-- ==== Sys2Proof/Laws/RowCodec.lean ====
section
/-! SUPPORT. A row of a codec reads back what it writes and writes back what it reads (R90, log 24). -/

namespace Sys2Proof

/-- A field's word is 0 outside the field. -/
theorem scatterField_outside (v : Nat) : ∀ (ps : List Nat) (p : Nat), (∀ q ∈ ps, q < 16) → p ∉ ps → (scatterField v ps).getLsbD p = false := by
  intro ps
  induction ps with
  | nil => intro p _ _; simp [scatterField]
  | cons q ps ih =>
    intro p h hp
    simp at hp h
    simp only [scatterField, BitVec.getLsbD_or, ih p h.2 hp.2, Bool.or_false]
    split <;> simp [BitVec.getLsbD_twoPow]; omega

/-- A field depends on its own bits alone. -/
theorem gatherField_congr (w w' : Word) : ∀ ps : List Nat, (∀ p ∈ ps, w.getLsbD p = w'.getLsbD p) → gatherField w ps = gatherField w' ps := by
  intro ps; induction ps with
  | nil => simp [gatherField]
  | cons p ps ih => intro h; simp at h; simp [gatherField, h.1, ih h.2]

/-- A number put into a field is read back, cut to the width of the field. -/
theorem gatherField_scatterField (v : Nat) : ∀ ps : List Nat, ps.Nodup → (∀ q ∈ ps, q < 16) → gatherField (scatterField v ps) ps = v % 2 ^ ps.length := by
  intro ps
  induction ps with
  | nil => intro _ _; simp [gatherField]; omega
  | cons q ps ih =>
    intro hn h
    simp at hn h
    have h1 : (scatterField v (q :: ps)).getLsbD q = v.testBit ps.length := by
      simp only [scatterField, BitVec.getLsbD_or, scatterField_outside v ps q h.2 hn.1, Bool.or_false]
      split <;> simp_all
    have h2 : gatherField (scatterField v (q :: ps)) ps = gatherField (scatterField v ps) ps := by
      apply gatherField_congr
      intro p hp
      simp only [scatterField, BitVec.getLsbD_or]
      have : q ≠ p := fun e => hn.1 (e ▸ hp)
      split <;> simp [BitVec.getLsbD_twoPow, this]
    rw [gatherField, h1, h2, ih hn.2 h.2, List.length_cons, Nat.testBit_eq_decide_div_mod_eq]
    have : v / 2 ^ ps.length % 2 = 0 ∨ v / 2 ^ ps.length % 2 = 1 := by omega
    rw [Nat.pow_succ, Nat.mod_mul]
    rcases this with e | e <;> simp [e]; omega

/-- The bits of a field, read and put back, are the word's. -/
theorem scatterField_gatherField (w : Word) : ∀ (ps : List Nat) (p : Nat), ps.Nodup → (∀ q ∈ ps, q < 16) → p ∈ ps → (scatterField (gatherField w ps) ps).getLsbD p = w.getLsbD p := by
  have lt : ∀ ps : List Nat, gatherField w ps < 2 ^ ps.length := by
    intro ps; induction ps with
    | nil => simp [gatherField]
    | cons p ps ih => simp only [gatherField, List.length_cons, Nat.pow_succ]; have := (w.getLsbD p).toNat_le; nlinarith
  have low : ∀ (qs : List Nat) (v k : Nat), qs.length ≤ k → scatterField (v * 2 ^ k + 0) qs = 0#16 := by
    intro qs v; induction qs with
    | nil => intro k _; rfl
    | cons q qs ih =>
      intro k hk; simp at hk
      rw [scatterField, ih k (by omega)]
      rw [Nat.add_zero, Nat.testBit_mul_two_pow]
      simp; omega
  have congr' : ∀ (qs : List Nat) (v v' : Nat), v % 2 ^ qs.length = v' % 2 ^ qs.length → scatterField v qs = scatterField v' qs := by
    intro qs; induction qs with
    | nil => intros; rfl
    | cons q qs ih =>
      intro v v' h
      have hb : v.testBit qs.length = v'.testBit qs.length := by
        have := congrArg (fun n => Nat.testBit n qs.length) h
        simpa [Nat.testBit_mod_two_pow] using this
      have hm : v % 2 ^ qs.length = v' % 2 ^ qs.length := by
        have := congrArg (· % 2 ^ qs.length) h
        simpa [Nat.mod_mod_of_dvd _ (pow_dvd_pow 2 (Nat.le_succ qs.length))] using this
      rw [scatterField, scatterField, hb, ih _ _ hm]
  intro ps
  induction ps with
  | nil => simp
  | cons q ps ih =>
    intro p hn h hp
    simp at hn h
    have e : scatterField (gatherField w (q :: ps)) ps = scatterField (gatherField w ps) ps := by
      apply congr'; simp [gatherField]
    have b : (gatherField w (q :: ps)).testBit ps.length = w.getLsbD q := by
      rw [gatherField, Nat.testBit_eq_decide_div_mod_eq, Nat.mul_comm, Nat.mul_add_div (Nat.two_pow_pos _), Nat.div_eq_of_lt (lt ps)]
      cases w.getLsbD q <;> simp
    rw [scatterField, e, b, BitVec.getLsbD_or]
    rcases List.mem_cons.1 hp with rfl | hp
    · rw [scatterField_outside _ ps p h.2 hn.1]; cases hh : w.getLsbD p <;> simp [BitVec.getLsbD_twoPow]; omega
    · have : q ≠ p := fun e => hn.1 (e ▸ hp)
      rw [ih p hn.2 h.2 hp]
      split <;> simp [BitVec.getLsbD_twoPow, this]


/-- What `CodecRow.wf` says, bit by bit. -/
structure CodecRow.Ok (r : CodecRow) : Prop where
  rd : r.rd.length = r.kind.rdBits
  rs : r.rs.length = r.kind.rsBits
  imm : r.imm.length = r.kind.immBits
  nodup : r.positions.Nodup
  lt : ∀ p ∈ r.positions, p < 16
  cover : ∀ p < 16, r.mask.getLsbD p = !(r.positions.contains p)
  value : ∀ p < 16, r.mask.getLsbD p = false → r.value.getLsbD p = false

theorem CodecRow.ok_of_wf {r : CodecRow} (h : r.wf = true) : CodecRow.Ok r := by
  simp only [CodecRow.wf, Bool.and_eq_true, beq_iff_eq, decide_eq_true_eq, List.all_eq_true, List.mem_range] at h
  obtain ⟨⟨⟨⟨⟨⟨a, b⟩, c⟩, d⟩, e⟩, f⟩, g⟩ := h
  refine ⟨a, b, c, d, e, f, fun p hp hm => ?_⟩
  have := congrArg (fun w => w.getLsbD p) g
  cases hv : r.value.getLsbD p
  · rfl
  · simp [hp] at this hv hm; simp [this hv] at hm

/-- A bit is free exactly if it is in a field. -/
theorem CodecRow.mem_positions {r : CodecRow} (h : CodecRow.Ok r) {p} (hp : p < 16) : r.mask.getLsbD p = false ↔ p ∈ r.positions := by
  rw [h.cover p hp]; simp

/-- The fixed bits of a written word. -/
theorem CodecRow.write_fixed {r : CodecRow} (h : CodecRow.Ok r) (q : Parts) (p) (hp : p < 16) (hm : r.mask.getLsbD p = true) : (r.write q).getLsbD p = r.value.getLsbD p := by
  have : p ∉ r.positions := fun e => by rw [(CodecRow.mem_positions h hp).2 e] at hm; cases hm
  simp [CodecRow.positions] at this
  have hlt := h.lt
  simp [CodecRow.positions] at hlt
  simp only [CodecRow.write, BitVec.getLsbD_or]
  rw [scatterField_outside _ _ _ (fun q hq => hlt q (.inl hq)) this.1, scatterField_outside _ _ _ (fun q hq => hlt q (.inr (.inl hq))) this.2.1, scatterField_outside _ _ _ (fun q hq => hlt q (.inr (.inr hq))) this.2.2]
  simp

/-- A row holds every word it writes. -/
theorem CodecRow.write_holds {r : CodecRow} (h : CodecRow.Ok r) (q : Parts) : r.holds (r.write q) = true := by
  simp only [CodecRow.holds, beq_iff_eq]
  apply BitVec.eq_of_getLsbD_eq
  intro p hp
  rw [BitVec.getLsbD_and]
  cases hm : r.mask.getLsbD p
  · rw [h.value p hp hm]; simp
  · rw [CodecRow.write_fixed h q p hp hm]; simp

theorem CodecRow.write_rd {r : CodecRow} (h : CodecRow.Ok r) (q : Parts) {p} (hp : p ∈ r.rd) : (r.write q).getLsbD p = (scatterField q.rd r.rd).getLsbD p := by
  have hlt := h.lt; have hn := h.nodup
  simp [CodecRow.positions, List.nodup_append] at hlt hn
  have hp16 := hlt p (.inl hp)
  have hm := (CodecRow.mem_positions h hp16).2 (by simp [CodecRow.positions, hp])
  simp only [CodecRow.write, BitVec.getLsbD_or, h.value p hp16 hm]
  rw [scatterField_outside q.rs r.rs p (fun x hx => hlt x (.inr (.inl hx))) (fun e => by simp_all; aesop), scatterField_outside q.imm r.imm p (fun x hx => hlt x (.inr (.inr hx))) (fun e => by simp_all; aesop)]
  simp

theorem CodecRow.write_rs {r : CodecRow} (h : CodecRow.Ok r) (q : Parts) {p} (hp : p ∈ r.rs) : (r.write q).getLsbD p = (scatterField q.rs r.rs).getLsbD p := by
  have hlt := h.lt; have hn := h.nodup
  simp [CodecRow.positions, List.nodup_append] at hlt hn
  have hp16 := hlt p (.inr (.inl hp))
  have hm := (CodecRow.mem_positions h hp16).2 (by simp [CodecRow.positions, hp])
  simp only [CodecRow.write, BitVec.getLsbD_or, h.value p hp16 hm]
  rw [scatterField_outside q.rd r.rd p (fun x hx => hlt x (.inl hx)) (fun e => by simp_all; aesop), scatterField_outside q.imm r.imm p (fun x hx => hlt x (.inr (.inr hx))) (fun e => by simp_all; aesop)]
  simp

theorem CodecRow.write_imm {r : CodecRow} (h : CodecRow.Ok r) (q : Parts) {p} (hp : p ∈ r.imm) : (r.write q).getLsbD p = (scatterField q.imm r.imm).getLsbD p := by
  have hlt := h.lt; have hn := h.nodup
  simp [CodecRow.positions, List.nodup_append] at hlt hn
  have hp16 := hlt p (.inr (.inr hp))
  have hm := (CodecRow.mem_positions h hp16).2 (by simp [CodecRow.positions, hp])
  simp only [CodecRow.write, BitVec.getLsbD_or, h.value p hp16 hm]
  rw [scatterField_outside q.rs r.rs p (fun x hx => hlt x (.inr (.inl hx))) (fun e => by simp_all; aesop), scatterField_outside q.rd r.rd p (fun x hx => hlt x (.inl hx)) (fun e => by simp_all; aesop)]
  simp

theorem CodecRow.fields_nodup {r : CodecRow} (h : CodecRow.Ok r) : r.rd.Nodup ∧ r.rs.Nodup ∧ r.imm.Nodup := by
  have hn := h.nodup
  simp only [CodecRow.positions, List.nodup_append] at hn
  exact ⟨hn.1.1, hn.1.2.1, hn.2.1⟩

theorem CodecRow.fields_lt {r : CodecRow} (h : CodecRow.Ok r) : (∀ p ∈ r.rd, p < 16) ∧ (∀ p ∈ r.rs, p < 16) ∧ (∀ p ∈ r.imm, p < 16) := by
  have hlt := h.lt
  simp [CodecRow.positions] at hlt
  exact ⟨fun p hp => hlt p (.inl hp), fun p hp => hlt p (.inr (.inl hp)), fun p hp => hlt p (.inr (.inr hp))⟩

/-- A row reads back the instruction it writes. -/
theorem CodecRow.read_write {r : CodecRow} (h : CodecRow.Ok r) (q : Parts) (hk : r.kind = q.kind) (h1 : q.rd < 2 ^ q.kind.rdBits) (h2 : q.rs < 2 ^ q.kind.rsBits) (h3 : q.imm < 2 ^ q.kind.immBits) : r.read (r.write q) = q.instr := by
  rw [CodecRow.read, gatherField_congr _ _ r.rd (fun p hp => CodecRow.write_rd h q hp), gatherField_congr _ _ r.rs (fun p hp => CodecRow.write_rs h q hp), gatherField_congr _ _ r.imm (fun p hp => CodecRow.write_imm h q hp)]
  rw [gatherField_scatterField _ _ (CodecRow.fields_nodup h).1 (CodecRow.fields_lt h).1, gatherField_scatterField _ _ (CodecRow.fields_nodup h).2.1 (CodecRow.fields_lt h).2.1, gatherField_scatterField _ _ (CodecRow.fields_nodup h).2.2 (CodecRow.fields_lt h).2.2, h.rd, h.rs, h.imm, hk, Nat.mod_eq_of_lt h1, Nat.mod_eq_of_lt h2, Nat.mod_eq_of_lt h3]

/-- A row writes back a word it holds. -/
theorem CodecRow.write_fields {r : CodecRow} (h : CodecRow.Ok r) (w : Word) (hw : r.holds w = true) : r.write ⟨r.kind, gatherField w r.rd, gatherField w r.rs, gatherField w r.imm⟩ = w := by
  simp only [CodecRow.holds, beq_iff_eq] at hw
  apply BitVec.eq_of_getLsbD_eq
  intro p hp
  cases hm : r.mask.getLsbD p
  · have := (CodecRow.mem_positions h hp).1 hm
    simp [CodecRow.positions] at this
    rcases this with hh | hh | hh
    · rw [CodecRow.write_rd h _ hh]; exact scatterField_gatherField w _ _ (CodecRow.fields_nodup h).1 (CodecRow.fields_lt h).1 hh
    · rw [CodecRow.write_rs h _ hh]; exact scatterField_gatherField w _ _ (CodecRow.fields_nodup h).2.1 (CodecRow.fields_lt h).2.1 hh
    · rw [CodecRow.write_imm h _ hh]; exact scatterField_gatherField w _ _ (CodecRow.fields_nodup h).2.2 (CodecRow.fields_lt h).2.2 hh
  · rw [CodecRow.write_fixed h _ p hp hm, ← hw]; simp [hm]

theorem gatherField_lt (w : Word) (ps : List Nat) : gatherField w ps < 2 ^ ps.length := by
    induction ps with
    | nil => simp [gatherField]
    | cons p ps ih => simp only [gatherField, List.length_cons, Nat.pow_succ]; have := (w.getLsbD p).toNat_le; nlinarith

/-- Parts in the widths of their kind are the parts of their instruction, which is no short-hand. -/
theorem Parts.parts_instr (q : Parts) (h1 : q.rd < 2 ^ q.kind.rdBits) (h2 : q.rs < 2 ^ q.kind.rsBits) (h3 : q.imm < 2 ^ q.kind.immBits) : q.instr.parts = q ∧ q.instr.wellFormed = true := by
  obtain ⟨k, rd, rs, imm⟩ := q
  cases k with
  | lw g => cases g <;> simp_all [Parts.instr, Instr.parts, OpKind.rdBits, OpKind.rsBits, OpKind.immBits, Instr.wellFormed]
  | sw g => cases g <;> simp_all [Parts.instr, Instr.parts, OpKind.rdBits, OpKind.rsBits, OpKind.immBits, Instr.wellFormed]
  | aluRr op => cases op <;> simp_all [Parts.instr, AluOp.rr, Instr.parts, OpKind.rdBits, OpKind.rsBits, OpKind.immBits, Instr.wellFormed]
  | aluRi op => cases op <;> simp_all [Parts.instr, AluOp.ri, Instr.parts, OpKind.rdBits, OpKind.rsBits, OpKind.immBits, Instr.wellFormed]
  | jump op => cases op <;> simp_all [Parts.instr, Cond.jump, Instr.parts, OpKind.rdBits, OpKind.rsBits, OpKind.immBits, Instr.wellFormed]
  | _ => simp_all [Parts.instr, Instr.parts, OpKind.rdBits, OpKind.rsBits, OpKind.immBits, Instr.wellFormed]

/-- The parts of an instruction are in the widths of its kind and give it back. -/
theorem Instr.instr_parts (i : Instr) : i.parts.rd < 2 ^ i.parts.kind.rdBits ∧ i.parts.rs < 2 ^ i.parts.kind.rsBits ∧ i.parts.imm < 2 ^ i.parts.kind.immBits ∧ (i.wellFormed = true → i.parts.instr = i) := by
  cases i <;> (refine ⟨?_, ?_, ?_, ?_⟩ <;> simp [Parts.instr, AluOp.rr, AluOp.ri, Cond.jump, Instr.parts, OpKind.rdBits, OpKind.rsBits, OpKind.immBits, Instr.wellFormed]) <;> omega

end Sys2Proof
end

* **What you should do**
Print, without alteration, only the lines above between the one holding "theorem scatterField_gatherField (w" and the one holding "have := congrArg (fun n", inclusive.

* **Answer for this exercise**
theorem scatterField_gatherField (w : Word) : ∀ (ps : List Nat) (p : Nat), ps.Nodup → (∀ q ∈ ps, q < 16) → p ∈ ps → (scatterField (gatherField w ps) ps).getLsbD p = w.getLsbD p := by
  have lt : ∀ ps : List Nat, gatherField w ps < 2 ^ ps.length := by
    intro ps; induction ps with
    | nil => simp [gatherField]
    | cons p ps ih => simp only [gatherField, List.length_cons, Nat.pow_succ]; have := (w.getLsbD p).toNat_le; nlinarith
  have low : ∀ (qs : List Nat) (v k : Nat), qs.length ≤ k → scatterField (v * 2 ^ k + 0) qs = 0#16 := by
    intro qs v; induction qs with
    | nil => intro k _; rfl
    | cons q qs ih =>
      intro k hk; simp at hk
      rw [scatterField, ih k (by omega)]
      rw [Nat.add_zero, Nat.testBit_mul_two_pow]
      simp; omega
  have congr' : ∀ (qs : List Nat) (v v' : Nat), v % 2 ^ qs.length = v' % 2 ^ qs.length → scatterField v qs = scatterField v' qs := by
    intro qs; induction qs with
    | nil => intros; rfl
    | cons q qs ih =>
      intro v v' h
      have hb : v.testBit qs.length = v'.testBit qs.length := by
        have := congrArg (fun n => Nat.testBit n qs.length) h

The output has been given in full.